Dataset entries:
/-- The parameters of a floating-point element layout (Table 3-2). -/
structure FpLayout where
  ebits : Nat
  fbits : Nat
  bias  : Nat
  top   : TopKind
  deriving DecidableEq, Repr

/-- The floating-point layout of a format's element; none for integers and E8M0. -/
def fpLayout (f : Fmt) : Option FpLayout :=
  match f with
  | .fp64 => some ⟨11, 52, 1023, .ieee⟩
  | .fp32 => some ⟨8, 23, 127, .ieee⟩
  | .fp16 => some ⟨5, 10, 15, .ieee⟩
  | .bf16 => some ⟨8, 7, 127, .ieee⟩
  | .e4m3 | .mxE4m3 => some ⟨4, 3, 7, .e4m3⟩
  | .e5m2 | .mxE5m2 => some ⟨5, 2, 15, .ieee⟩
  | .mxE3m2 => some ⟨3, 2, 3, .finite⟩
  | .mxE2m3 => some ⟨2, 3, 1, .finite⟩
  | .mxE2m1 => some ⟨2, 1, 1, .finite⟩
  | _ => none

/-- An exact value: NaN, an infinity, or (−1)^neg · m · 2^e; m = 0 is a signed zero. -/
inductive FVal where
  | nan
  | inf (neg : Bool)
  | fin (neg : Bool) (m : Nat) (e : Int)
  deriving DecidableEq, Repr

/-- Four sticky flags (R81). -/
structure NFlags where
  ovf : Bool := false
  unf : Bool := false
  inx : Bool := false
  inv : Bool := false
  deriving DecidableEq, Repr

def flagsNone : NFlags := {}
def flagsInv : NFlags := { inv := true }

def flagsOr (a b : NFlags) : NFlags :=
  { ovf := a.ovf || b.ovf, unf := a.unf || b.unf, inx := a.inx || b.inx, inv := a.inv || b.inv }

/-- Bits 0 to 3: OVF, UNF, INX, INV (Table 3-7). -/
def flagsCode (f : NFlags) : Nat :=
  boolNat f.ovf + 2 * boolNat f.unf + 4 * boolNat f.inx + 8 * boolNat f.inv

/-- Rounding modes of Table 3-5; a stipple mode carries its window and the draw u of the element (R77). -/
inductive RMode where
  | rne
  | rtz
  | st (n u : Nat)
  deriving DecidableEq, Repr

/-- m · 2^k for a signed exponent, truncated when k is negative. -/
def shiftBy (m : Nat) (k : Int) : Nat := if k ≥ 0 then m <<< k.toNat else m >>> (-k).toNat

/-- floor(log2 (m · 2^e)) for m ≠ 0. -/
def leadExp (m : Nat) (e : Int) : Int := e + (Nat.log2 m : Int)

/-- Rounds the magnitude m · 2^e (plus something strictly between 0 and 2^e when sticky) to a multiple of 2^q.
Returns the multiple and whether the result is inexact. -/
def roundAt (r : RMode) (m : Nat) (e : Int) (sticky : Bool) (q : Int) : Nat × Bool :=
  if q ≤ e then (m <<< (e - q).toNat, sticky)
  else
    let s := (q - e).toNat
    let lo := m >>> s
    let rem := m % 2 ^ s
    let half := 2 ^ (s - 1)
    let up : Bool :=
      match r with
      | .rne => rem > half || (rem = half && (sticky || lo % 2 = 1))
      | .rtz => false
      | .st n u => u < (rem <<< n) >>> s
    (if up then lo + 1 else lo, rem ≠ 0 || sticky)

/-- Exponent of the unit in the last place: p significant bits, not below the subnormal step. -/
def ulpExp (p : Nat) (minQ : Option Int) (m : Nat) (e : Int) : Int :=
  let q := leadExp m e - (p - 1 : Int)
  match minQ with
  | none => q
  | some k => max q k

Exercise: Reproduce exactly the section above that begins at the line containing "10, 15, .ieee⟩" and ends at the line containing "is negative. -/", leaving out all other lines.

Answer section:
  | .fp16 => some ⟨5, 10, 15, .ieee⟩
  | .bf16 => some ⟨8, 7, 127, .ieee⟩
  | .e4m3 | .mxE4m3 => some ⟨4, 3, 7, .e4m3⟩
  | .e5m2 | .mxE5m2 => some ⟨5, 2, 15, .ieee⟩
  | .mxE3m2 => some ⟨3, 2, 3, .finite⟩
  | .mxE2m3 => some ⟨2, 3, 1, .finite⟩
  | .mxE2m1 => some ⟨2, 1, 1, .finite⟩
  | _ => none

/-- An exact value: NaN, an infinity, or (−1)^neg · m · 2^e; m = 0 is a signed zero. -/
inductive FVal where
  | nan
  | inf (neg : Bool)
  | fin (neg : Bool) (m : Nat) (e : Int)
  deriving DecidableEq, Repr

/-- Four sticky flags (R81). -/
structure NFlags where
  ovf : Bool := false
  unf : Bool := false
  inx : Bool := false
  inv : Bool := false
  deriving DecidableEq, Repr

def flagsNone : NFlags := {}
def flagsInv : NFlags := { inv := true }

def flagsOr (a b : NFlags) : NFlags :=
  { ovf := a.ovf || b.ovf, unf := a.unf || b.unf, inx := a.inx || b.inx, inv := a.inv || b.inv }

/-- Bits 0 to 3: OVF, UNF, INX, INV (Table 3-7). -/
def flagsCode (f : NFlags) : Nat :=
  boolNat f.ovf + 2 * boolNat f.unf + 4 * boolNat f.inx + 8 * boolNat f.inv

/-- Rounding modes of Table 3-5; a stipple mode carries its window and the draw u of the element (R77). -/
inductive RMode where
  | rne
  | rtz
  | st (n u : Nat)
  deriving DecidableEq, Repr

/-- m · 2^k for a signed exponent, truncated when k is negative. -/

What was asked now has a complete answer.